Que la escritura transcurra por los territorios de la infancia tiene sus riesgos, uno de ellos es que la narración no pase de ahí, que se enquiste en el yo y que muera al poco tiempo por falta de oxígeno literario, reducida  a un discurso auto referencial tachonado de lugares comunes, más o menos originales, y en los que el autor se deleita sin caer en la cuenta de que la suya es una historia que él necesita plasmar pero que nadie, o muy pocos, necesitan leer.

Pasar de lo particular a lo universal, convertir la escritura en literatura es el gran reto y la infancia o la adolescencia son terrenos comunes porque todos hemos tenido una y, como en los enamoramientos incondicionales, la nuestra, para bien o para mal, nos parece la más singular y extraordinaria.

Dice Leonardo Sciascia que todo sucede en los primeros diez años de nuestra vida y William  Wordsworth decía que el niño es el padre del hombre, recordándonos que ese niño nos perseguirá durante toda nuestra vida.
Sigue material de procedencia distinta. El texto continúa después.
-- ==== Sys2Proof/Tests/Slice0.lean ====
section
/-! SUPPORT. The model's own tests: an ill-formed command for each check of WellFormed, and for each statement one state and one
command that meet its hypotheses, clause by clause, with what the command does there. -/

namespace Sys2Proof.Tests

open Sys2Proof Sys2Proof.Machine

set_option maxRecDepth 20000
set_option Elab.async false

/-! ## States to test on -/

/-- What a command answers; every command answers a next state. -/
def after (c : Instr) (s : State) : State :=
  match exec c s with
  | .next t => t
  | _ => s

/-- The status and body in the reply buffer. -/
def reply (t : State) : Option (Status × List Byte) := t.link.buffer.map fun b => (b.reply.status, b.reply.body)

/-- A supervised valve that rests or moves as an owner has commanded it. -/
def valveAt (st : ValveState) : Valve :=
  { command := match st with
      | .opened | .movingOpen => .toOpen
      | .shut | .movingShut | .fault => .toShut
    supervised := true, state := some st
    timer := match st with
      | .movingOpen | .movingShut => .running 300
      | .shut | .opened | .fault => .stopped
    retest := false, openLimit := { active := st = .opened, count := 0 }, shutLimit := { active := st = .shut, count := 0 } }

def restSpot : Spot :=
  { Spot.reset with shutoff := valveAt .shut, liquid := valveAt .shut, vapour := valveAt .shut, vent := valveAt .shut }

def restComp : Comp := { Comp.reset with push := valveAt .shut, draw := valveAt .shut, pushMark := some 9000, drawMark := some 9000 }

def site6 : Site :=
  { spots := 6, vessels := 4, compressors := 2, seats := 2, overAllowance := 500, startTime := 20, runOnTime := 30
    proofTime := 10, bleedTime := 20, provingTime := 30 }

def spots8 : SpotsSection :=
  { divisors := #v[1, 1, 1, 2, 1, 1, 1, 1], strokes := { shutoff := 10, liquid := 6, vapour := 6, vent := 6, direction := 8 } }

def vessels6 : VesselsSection := { data := Vector.replicate 6 { grade := .propane, capacity := 4000 } }

def protection15 : Protection := { Protection.beforeWrite with deadTime := 15, autoRearm := true, rearmCount := 3 }

/-- An OPERATING siding at rest: six spots, four vessels and two compressors fitted, every valve SHUT, the clocked form. -/
def plant : State :=
  { State.reset with
    profile := { site := some site6, spots := some spots8, vessels := some vessels6, protection := some protection15 }
    siding := .operating, fe := true, esdHigh := true, link := { Link.reset with form := .clocked }
    spots := Vector.replicate 8 restSpot, comps := Vector.replicate 2 restComp
    vessels := Vector.replicate 6 { Vessel.reset with gaugedFree := 1000 } }

/-- A car at spot 3, in slot 2 with issue 5. -/
def carThree : Car :=
  { mark := [65, 66], grade := .propane, load := 45000, phase := .placed, spot := some 3, hoses := true, delivered := 100
    recovered := false, lastEnd := none, revision := 7 }

def withCar (phase : Phase) (s : State) : State :=
  (s.modSlot 2 fun _ => { issue := 5, car := some { carThree with phase } }).modSpot 3 fun sp =>
    { sp with car := some { slot := 2, issue := 5 }, bond := { active := true, count := 0 } }

/-- The car at spot 3, SPOTTED and ready to open. -/
def spotted : State := (withCar .placed plant).modSpot 3 fun sp => { sp with state := .spotted }

/-- Spot 3 in PROVING, its shutoff valve on its way. -/
def proving : State :=
  (withCar .placed plant).modSpot 3 fun sp =>
    { sp with state := .proving, step := some .shutoffOpening, shutoff := valveAt .movingOpen }

/-- Spot 3 CONNECTED. -/
def connected : State := (withCar .unloading plant).modSpot 3 fun sp => { sp with state := .connected, shutoff := valveAt .opened }

def liquidOrder (tag : Word16) (st : OrderState) : Order :=
  { tag, liquid := some { target := 40, vessel := 2, delivered := 10 }, closeAfter := false, state := st, reason := none }

/-- Spot 3 in TRANSFER on compressor 0 with two orders into vessel 2. -/
def transfer : State :=
  (({ connected with inlets := 4 }.modSpot 3 fun sp =>
    { sp with
      state := .transfer, orders := [liquidOrder 21 .running, liquidOrder 22 .queued], seat := some 0
      liquid := valveAt .opened, vapour := valveAt .opened, stall := .running 4000, window := .running 500, windowCount := 3 })
    |>.modComp 0 fun k => { k with state := .running, dir := some .push, seated := [3], startOn := true
                                   push := valveAt .opened, pushMark := none, run := { active := true, count := 0 } })
    |>.modVessel 2 fun r => { r with entries := [{ spot := 3, tag := 21, remainder := 30 }, { spot := 3, tag := 22, remainder := 30 }] }

/-- Spot 3 in RECOVERY on compressor 0. -/
def recovery : State :=
  (connected.modSpot 3 fun sp =>
    { sp with
      state := .recovery, seat := some 0, vapour := valveAt .opened, recoveryTimer := .running 4000
      orders := [{ tag := 31, liquid := none, closeAfter := false, state := .running, reason := none }] })
    |>.modComp 0 fun k => { k with state := .running, dir := some .draw, seated := [3], startOn := true
                                   draw := valveAt .opened, drawMark := none, run := { active := true, count := 0 } }

/-- Spot 3 HELD by the crew over a SUSPENDED head, its shutoff valve SHUT. -/
def held : State :=
  (withCar .unloading plant).modSpot 3 fun sp =>
    { sp with state := .held, orders := [liquidOrder 21 .suspended], holds := { HoldSet.empty with crewStop := true } }

/-- Spot 3 HELD with no reason left and no order. -/
def heldEmpty : State := held.modSpot 3 fun sp => { sp with orders := [], holds := .empty }

/-- Spot 3 in ISOLATING at its bleed. -/
def bleeding : State :=
  (withCar .unloading plant).modSpot 3 fun sp =>
    { sp with state := .isolating, step := some .bleeding, timer := .running 900, vent := valveAt .opened }

/-- The timer run out, where it runs. -/
def ranOut : Timer → Timer
  | .running _ => .running 0
  | .stopped => .stopped
def ranOutValve (v : Valve) : Valve := { v with timer := ranOut v.timer }

/-- Every timer of spot 3 and of the compressors run out. -/
def ripe (s : State) : State :=
  { s.modSpot 3 fun sp => { sp with
      timer := ranOut sp.timer, recoveryTimer := ranOut sp.recoveryTimer, stall := ranOut sp.stall, window := ranOut sp.window
      shutoff := ranOutValve sp.shutoff, liquid := ranOutValve sp.liquid, vapour := ranOutValve sp.vapour
      vent := ranOutValve sp.vent } with
    comps := s.comps.map fun k => { k with
      startTimer := ranOut k.startTimer, runTimer := ranOut k.runTimer, push := ranOutValve k.push, draw := ranOutValve k.draw } }

/-- Spot 3 under stroke test. -/
def stroking : State :=
  plant.modSpot 3 fun sp => { sp with state := .stroking, step := some (.stroking .vent false), vent := valveAt .movingOpen }

/-! ## WellFormed -/

def longMark : List Byte := List.replicate 256 65

theorem test_wellFormed_announce : WellFormed (.announce .clocked longMark 0 1) = false := by decide +kernel
theorem test_wellFormed_amend : WellFormed (.amend .clocked 0 0 0 (some longMark) none none none) = false := by
  decide +kernel
theorem test_wellFormed_find : WellFormed (.find .clocked longMark) = false := by decide +kernel
theorem test_wellFormed_writeProfile :
    WellFormed (.writeProfile .clocked 3 (List.replicate 15 0)) = false ∧
      WellFormed (.writeProfile .clocked 4 [0]) = false ∧ WellFormed (.writeProfile .clocked 4 []) = true := by
  decide +kernel
theorem test_wellFormed_unknownRequest :
    WellFormed (.unknownRequest .clocked 34) = false ∧ WellFormed (.unknownRequest .clocked 35) = true := by
  decide +kernel
theorem test_wellFormed_requestForAnotherUnit :
    WellFormed (.requestForAnotherUnit 15 1) = false ∧ WellFormed (.requestForAnotherUnit 15 3) = true := by
  decide +kernel
theorem test_wellFormed_inputSample :
    WellFormed (.inputSample [] [.bond 1, .hose 1, .bond 1]) = false := by decide +kernel

/-! ## Steps -/

theorem test_step_front : step { plant with pending := [.beat, .autoRearm] } = exec .beat { plant with pending := [.autoRearm] } :=
  rfl
theorem test_step_idle :
    let s := { transfer with flashes := transfer.flashes.set 3 { lit := true, phase := .running 7 } }
    s.pending = [] ∧ step s = .next (tick s) ∧ (tick s).flash 3 = { lit := true, phase := .running 6 } ∧
      ((tick s).spot 3).stall = .running 3999 ∧ ((tick s).comp 1).pushMark = some 9001 :=
  ⟨rfl, rfl, by decide +kernel⟩

/-! ## The invariants hold on states at work -/

theorem test_invariants_meet :
    transfer.enableSafe ∧ transfer.rearmLegal ∧ transfer.lockLegal ∧ transfer.configAgrees ∧ transfer.esdActive = false := by
  unfold State.enableSafe State.rearmLegal State.lockLegal State.configAgrees; decide +kernel
theorem test_inlets_meet : (after (.readSiding .clocked) plant).inletsFollow ∧ transfer.inletsFollow := by
  unfold State.inletsFollow; decide +kernel
theorem test_marks_meet : transfer.marksUnique := by
  have h : ∀ k, k ≠ 2 → transfer.car k = none := by decide +kernel
  intro j k c d hj hk _
  by_cases ej : j = 2
  · by_cases ek : k = 2
    · rw [ej, ek]
    · rw [h k ek] at hk; cases hk
  · rw [h j ej] at hj; cases hj
theorem test_queues_meet : ∀ i, (transfer.spot i).queueLegal := by
  intro i
  by_cases h : i = 3
  · subst h; exact ⟨by decide +kernel, by decide +kernel, by decide +kernel, fun e => by cases e⟩
  · have : (transfer.spot i).orders = [] ∧ (transfer.spot i).state = .vacant := by revert i; decide +kernel
    unfold Spot.queueLegal; rw [this.1, this.2]; simp
theorem test_holds_meet : ∀ i, (transfer.spot i).holdsLegal ∧ (held.spot i).holdsLegal := by
  unfold Spot.holdsLegal; decide +kernel
theorem test_steady_meets : ∀ i, (transfer.spot i).steady ∧ transfer.unfittedQuiet i := by
  unfold Spot.steady State.unfittedQuiet; decide +kernel
theorem test_tail_queued : ∀ o ∈ (transfer.spot 3).orders.tail, o.state = .queued := by decide +kernel
theorem test_bindings_meet : transfer.bindingsAgree := by
  have h : ∀ k, k ≠ 2 → transfer.car k = none := by decide +kernel
  have h2 : transfer.car 2 = some { carThree with phase := .unloading } := by decide +kernel
  have hs : ∀ i, i ≠ 3 → (transfer.spot i).car = none := by decide +kernel
  have h3 : (transfer.spot 3).car = some { slot := 2, issue := 5 } := by decide +kernel
  constructor
  · intro i hd hi
    by_cases e : i = 3
    · subst e; rw [h3] at hi; cases hi; exact ⟨by decide +kernel, _, h2, rfl⟩
    · rw [hs i e] at hi; cases hi
  · intro k c hk
    by_cases e : k = 2
    · subst e; rw [h2] at hk; cases hk
      refine ⟨fun x => absurd x (by decide), fun i hi => ?_⟩
      have : i = 3 := by simpa [carThree] using hi.symm
      subst this; rw [h3]; decide +kernel
    · rw [h k e] at hk; cases hk
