-- ==== Sys2Proof/Config.lean ====
section
/-! DEFINITION. What an implementation fixes and what the spec leaves open: the free draws of the bus peer
(20_memory.md R33) and the open hold durations (00_scope.md R5). The opaque constants have no body: no proof can learn a
value of theirs. -/

namespace Sys2Proof

/-- FREE VALUE (log entry 1). The byte the bus peer answers to draw number `n` of the run, where the run's environment
has not already fixed it (`State.peer`). R33: a free draw, with no law relating it to earlier events. -/
opaque Config.peerByte : Nat → Byte

/-- FREE VALUE (log entry 2). `T_WAKEUP` less one nanosecond. -/
opaque Config.wakeupBeyondOne : Nat

/-- FREE VALUE (log entry 2). `T_SETTLE` less one nanosecond. -/
opaque Config.settleBeyondOne : Nat

/-- FREE VALUE (log entry 2). `T_WAKE` less one nanosecond. -/
opaque Config.wakeBeyondOne : Nat

/-- `T_WAKEUP` in nanoseconds: OPEN, a duration > 0 (R5). -/
def Config.tWakeup : Nat := Config.wakeupBeyondOne + 1

/-- `T_SETTLE` in nanoseconds: OPEN, a duration > 0 (R5). -/
def Config.tSettle : Nat := Config.settleBeyondOne + 1

/-- `T_WAKE` in nanoseconds: OPEN, a duration > 0 (R5). -/
def Config.tWake : Nat := Config.wakeBeyondOne + 1

/-- The time unit of `Sleep(1)`, one millisecond (R5, decision D16), in nanoseconds. -/
def Config.timeUnit : Nat := 1000000

/-- The default of the constructor parameter `ACK_RETRIES` (R5). -/
def Config.defaultAckRetries : Nat := 10

/-- What a byte of CMD or RBUF that no cell lists reads as. DESIGN CHOICE, log entry 4. -/
def Config.unlistedByte : Byte := 0#8

end Sys2Proof
end

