-- ==== Sys2Proof/Machine/Assembly.lean ====
section
/-! DEFINITION. The spec's way of writing operations, one per line (30_encoding.md R59), and the caller's moves a line
stands for. -/

namespace Sys2Proof.Machine

/-- A line of R59. Bracketed bytes give CMD in order and `N` is their count; `cap` and `budget` are decimal. -/
inductive AsmLine where
  | isReady
  | writeFrame (bytes : List Byte)
  | writeCommand (bytes : List Byte)
  | readAck
  | readResponse (cap budget : Nat)
  | wake
  deriving DecidableEq, Repr

/-- The descriptor word of a line; none where a count, capacity or budget does not fit its field (R53). -/
def AsmLine.descriptor : AsmLine → Option Descriptor
  | .isReady => some (encode .isReady)
  | .writeFrame bytes =>
    if bytes.length < 256 then some (encode (.writeFrame (BitVec.ofNat 8 bytes.length))) else none
  | .writeCommand bytes =>
    if bytes.length < 256 then some (encode (.writeCommand (BitVec.ofNat 8 bytes.length))) else none
  | .readAck => some (encode .readAck)
  | .readResponse cap budget =>
    if cap < 256 ∧ budget < 65536 then
      some (encode (.readResponse (BitVec.ofNat 8 cap) (BitVec.ofNat 16 budget)))
    else none
  | .wake => some (encode .wake)

/-- What the caller hands over with the line (R121): CMD for the writing operations. R59 writes no RBUF in a READ_RESPONSE
line, while R52 and R121 have the caller hand one over; DESIGN CHOICE (log entry 20, safe): the line hands over none, and the
RBUF is the one of the caller's last `supplyRbuf` move. -/
def AsmLine.handover : AsmLine → List CallerMove
  | .isReady => []
  | .writeFrame bytes => [.supplyCmd bytes]
  | .writeCommand bytes => [.supplyCmd bytes]
  | .readAck => []
  | .readResponse _ _ => []
  | .wake => []

/-- The caller's moves for a line: the handover, then the issue. -/
def AsmLine.moves (l : AsmLine) : Option (List CallerMove) :=
  match l.descriptor with
  | some w => some (l.handover ++ [.issue w])
  | none => none

end Sys2Proof.Machine
end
"Autopsia" (Candaya, 2014) tiene bastante de eso y, sea desde el terreno de la auto ficción, de la autobiografía o sencillamente desde la creación de un universo inventado con soplos de realidad, Miguel Serrano nos transporta a una historia pendular en la que alterna la petición de indulgencia por actos de acoso contra una compañera de instituto, con la denuncia por la agresión sufrida a manos de un grupo de skin heads, todo ello en un relato fraccionado, trazado a modo de collage y organizado en base a idas y venidas articuladas en historias superpuestas, en ocasiones formuladas como narraciones breves con vida propia.

Cuando se le pregunta al autor por las motivaciones de este trabajo nos remite a su adolescencia y al temor que le infundían aquellas bandas de rapados que crecían a la sombra del final de siglo, un temor que él comparaba con el que sentían los jóvenes acosados en los colegios, señalados por el dedo acusador de alumnos envalentonados entre los que destaca el protagonista de esta historia.

Esta reflexión es la que da origen a "Autopsia", una novela con geografía, un relato de tintes locales que asume el riesgo de perderse en divagaciones costumbristas, sólo interesantes para quienes busquen en la obra rincones reconocibles.

Ese reto lo supera Miguel Serrano con la construcción de una trama fragmentada en la que va desgranando una historia cargada de reflexiones en un paisaje reconocible, Zaragoza, ciudad donde vive y desde la que escribe, pero extrapolable por la universalidad de los conflictos que plantea y en los que profundiza con la narración implacable de quien lleva tiempo discurriendo por los caminos de la poesía y la prosa.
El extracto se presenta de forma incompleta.